There’s a very elegant and satisfying algorithm for this that I love telling people about. I don’t know who invented it. (I suppose it’s in Knuth somewhere.)
Basically you walk down the list in order and at each step, you ask yourself: what is the chance of this item being included in the result? Then you roll the dice, select the element or not accordingly, and proceed until you have the required number of elements.
The odds at each step depend on how many items you’ve processed so far and how many of items have been selected so far.
The order of the input is preserved in the output, which you might consider desirable, or not desirable, depending on your goals. If it’s not desirable, you can shuffle the result on the way out.
The same algorithm works regardless of whether you have efficient random access to the collection (e.g. Vector) or you don’t (e.g. List). If you have efficient random access, then you iterate by incrementing an index. If you don’t, you iterate by repeatedly taking the tail.
Here’s the List version:
def randomSubset[T](n: Int, xs: List[T]): List[T] = {
val result = collection.mutable.ListBuffer[T]()
var i = 0
var resultSize = 0
val size = xs.size
var rest = xs
while (resultSize < n) {
if (util.Random.nextInt(size - i) < n - resultSize) {
result += rest.head
resultSize += 1
}
i += 1
rest = rest.tail
}
result.toList
}
So beautiful!
What about efficiency? If your input collection allows efficient random access and n is small relative to the input size, then you’re better off picking random indices and ignoring duplicates. But if those conditions don’t hold, this algorithm is a contender. Like if you have 100 items and need to pick a random 50 of them, this is a good way.

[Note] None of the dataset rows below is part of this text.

-- ==== Sys2Proof/Machine/Control.lean ====
section
/-! DEFINITION. The host control operations: NOP, WRITE_REG, READ_REG, ARM, ABORT (43_rlc_decoder.md R211–R215). -/

namespace Sys2Proof.Machine

/-- NOP (R211): `skip`. -/
def execNop (s : State) : Result := .next s

/-- The effect of WRITE_REG (R212): a configuration register is written unless an acquisition is active (CFG_LOCKED);
STATUS is write-1-to-clear and never locked; every other address raises BAD_REG and nothing is written. -/
def writeRegister (a : Byte) (v : Word64) (s : State) : State :=
  match regAt a with
  | none => takeException .badReg s
  | some .status => clearStatus v s
  | some r =>
    match writeConfig r v s with
    | some s' => if s.active then takeException .cfgLocked s else s'
    | none => takeException .badReg s

/-- WRITE_REG (R212). -/
def execWriteReg (a : Byte) (v : Word64) (s : State) : Result := .next (writeRegister a v s)

/-- The effect of READ_REG (R213): `RDATA64` takes the register's value, or 0 with BAD_REG at a reserved address. -/
def readRegister (a : Byte) (s : State) : State :=
  match regAt a with
  | some r => { s with rdata64 := readReg r s }
  | none => takeException .badReg { s with rdata64 := 0#64 }

/-- READ_REG (R213). -/
def execReadReg (a : Byte) (s : State) : Result := .next (readRegister a s)

/-- `delay_raw(L, p) = ((L - 1) * p) div 100` in exact integer arithmetic, for `L ≥ 1` and `p ≤ 100`
(42_host_functions.md R200). ARM has checked both when it uses it; the HOST sends a free value outside that range
(`hostDelay`, notes/assumptions/28.md). -/
def delayRawOf (limit ratio : Nat) : Nat := (limit - 1) * ratio / 100

/-- ARM's configuration checks (R214), in order. -/
def State.cfgValid (s : State) : Bool :=
  decide (1 ≤ s.dw) && decide (s.dw ≤ s.params.dataWidthMax) && decide (s.aw ≤ s.params.addrWidthMax)
    && decide (s.cw ≤ s.params.rlcWidthMax) && decide (1 ≤ s.limit) && decide (s.limit ≤ s.limitSamplesMax)
    && decide (s.captureRatio.toNat ≤ 100)

/-- What ARM latches once its checks pass (R214). -/
def armLatch (s : State) : State :=
  { s with
    transferredBytes := 0
    totalSamples := 0
    delayValue := 0
    delayRaw := delayRawOf s.limit s.captureRatio.toNat }

/-- The effect of ARM (R214): the state check, then the configuration checks, then the capacity check, and only the
first that fails raises (60_exceptions.md R272). -/
def armEffect (s : State) : State :=
  if s.active then takeException .illegalCmd s
  else if s.cfgValid then
    if s.params.rawCapacityBytes < s.budgetBytes then takeException .allocFail (armLatch s)
    else { armLatch s with outSrc := .rawbuf, state := .accumulating, rxEn := true }
  else takeException .cfgInvalid s

/-- ARM (R214). -/
def execArm (s : State) : Result := .next (armEffect s)

/-- The effect of ABORT (R215): legal in ACCUMULATING and DECODING only. -/
def abortEffect (s : State) : State :=
  match s.state with
  | .accumulating => takeException .aborted s
  | .decoding => takeException .aborted s
  | .idle => takeException .illegalCmd s
  | .delivering => takeException .illegalCmd s
  | .done => takeException .illegalCmd s

/-- ABORT (R215). -/
def execAbort (s : State) : Result := .next (abortEffect s)

end Sys2Proof.Machine
end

Thank you Seth. But I insist on my version, which doesn’t use the var but using val only.
def subset[A](x:List[A],y:Int):List[A] = {
if (x.size < y) {
return x
}
val set = scala.collection.mutable.Set[Int]()
while ( set.size < y ) {
val idx = Random.between(0,x.size)
set += idx
}
set.toList.map(i => x(i) )
}
Not the same at all. Doesn’t solve the same problem.
On input of List.range(0, 100) and n = 10, a typical answer returned by your code is:
List(26, 21, 20, 18, 17, 14, 11, 4, 3, 2)
note that all of the numbers returned are clustered together in the initial part of the range. I believe that’s not what @pengyh wanted. All items in the input collection should have an equal chance of being included in the result.